-- ==== Sys2Proof/Certificates/Slice0/Obligations.lean ====
section
/-! DEFINITION. The statements about the model, for the provers. Each docstring names the rule of spec/ it formalises. -/

open Sys2Proof Sys2Proof.Machine

/-! ### Reset and the step -/

/-- 10_state R50: the reset value of every piece of state the spec gives one. -/
def Obligations.ResetStateHoldsTheSpecifiedValues : Prop :=
  State.reset.state = .idle ∧ State.reset.maxTries = 4#8 ∧ State.reset.result.profile = .dht22 ∧
  State.reset.result.bytes = ⟨0#8, 0#8, 0#8, 0#8, 0#8⟩ ∧ State.reset.result.tries = 0#8 ∧
  State.reset.result.status = .error ∧ State.reset.pin = 0#8 ∧ State.reset.stateTime = 0#32 ∧
  State.reset.lastQueryTime = 0#32 ∧ State.reset.capDone = false ∧ State.reset.capturing = false ∧
  State.reset.inited = false ∧ State.reset.lineDir = .input ∧ State.reset.lineOut = .low ∧
  State.reset.out.completion = none

/-- 70_reset R250, R252: the reset input, in any state, also in flight. -/
def Obligations.ResetInputRestoresEveryRegister : Prop :=
  ∀ (s : State) (rest : List Move), s.moves = .reset :: rest →
    ∃ t, step s = .next t ∧ t.moves = rest ∧
      t.state = .idle ∧ t.maxTries = 4#8 ∧ t.result = ⟨.dht22, .error, 0#8, ⟨0#8, 0#8, 0#8, 0#8, 0#8⟩⟩ ∧
      t.pin = 0#8 ∧ t.stateTime = 0#32 ∧ t.lastQueryTime = 0#32 ∧ t.capDone = false ∧ t.capturing = false ∧
      t.inited = false ∧ t.lineDir = .input ∧ t.lineOut = .low ∧
      t.out.completion = none ∧ (∃ pin, t.out.calls = [.captureStop, .gpioInput pin]) ∧
      t.now = s.now ∧ t.cfg = s.cfg

/-- The invariant holds after reset (10_state R42, R50; the buffer lists nothing by the model's choice, log 6). -/
def Obligations.ResetStateMeetsTheInvariant : Prop := Inv State.reset

/-- A step on a command word runs the operation the word decodes to, with the clock value and the peripheral's answer
sampled once and the outputs of the transaction before cleared (00_scope R4, R11; the moves are the model's, log 1). -/
def Obligations.StepRunsTheDecodedCommand : Prop :=
  ∀ (s : State) (w : CommandWord) (now : Time) (capOk : Bool) (rest : List Move) (i : Instr),
    s.moves = .command w now capOk :: rest → decodeCommand w = .ok i →
      step s = exec i { s with moves := rest, now := now, capOk := capOk, out := ⟨none, false, none, []⟩ }

/-- 30_encoding R96, 40 R127: a reserved word changes no register, answers 0, raises `cmd_err`, emits no event and calls no
device. That the block goes on where R96 advises a model to refuse is the model's choice (log 8). -/
def Obligations.ReservedWordRaisesOnlyTheErrorOutput : Prop :=
  ∀ (s : State) (w : CommandWord) (now : Time) (capOk : Bool) (rest : List Move) (e : DecodeError),
    s.moves = .command w now capOk :: rest → decodeCommand w = .error e →
      step s = .next { s with moves := rest, now := now, capOk := capOk, out := ⟨some 0#64, true, none, []⟩ }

Aim of the task: Above are the entries; copy out every line among them that contains the word "model".

Result of the task:
/-! DEFINITION. The statements about the model, for the provers. Each docstring names the rule of spec/ it formalises. -/
/-- The invariant holds after reset (10_state R42, R50; the buffer lists nothing by the model's choice, log 6). -/
sampled once and the outputs of the transaction before cleared (00_scope R4, R11; the moves are the model's, log 1). -/
device. That the block goes on where R96 advises a model to refuse is the model's choice (log 8). -/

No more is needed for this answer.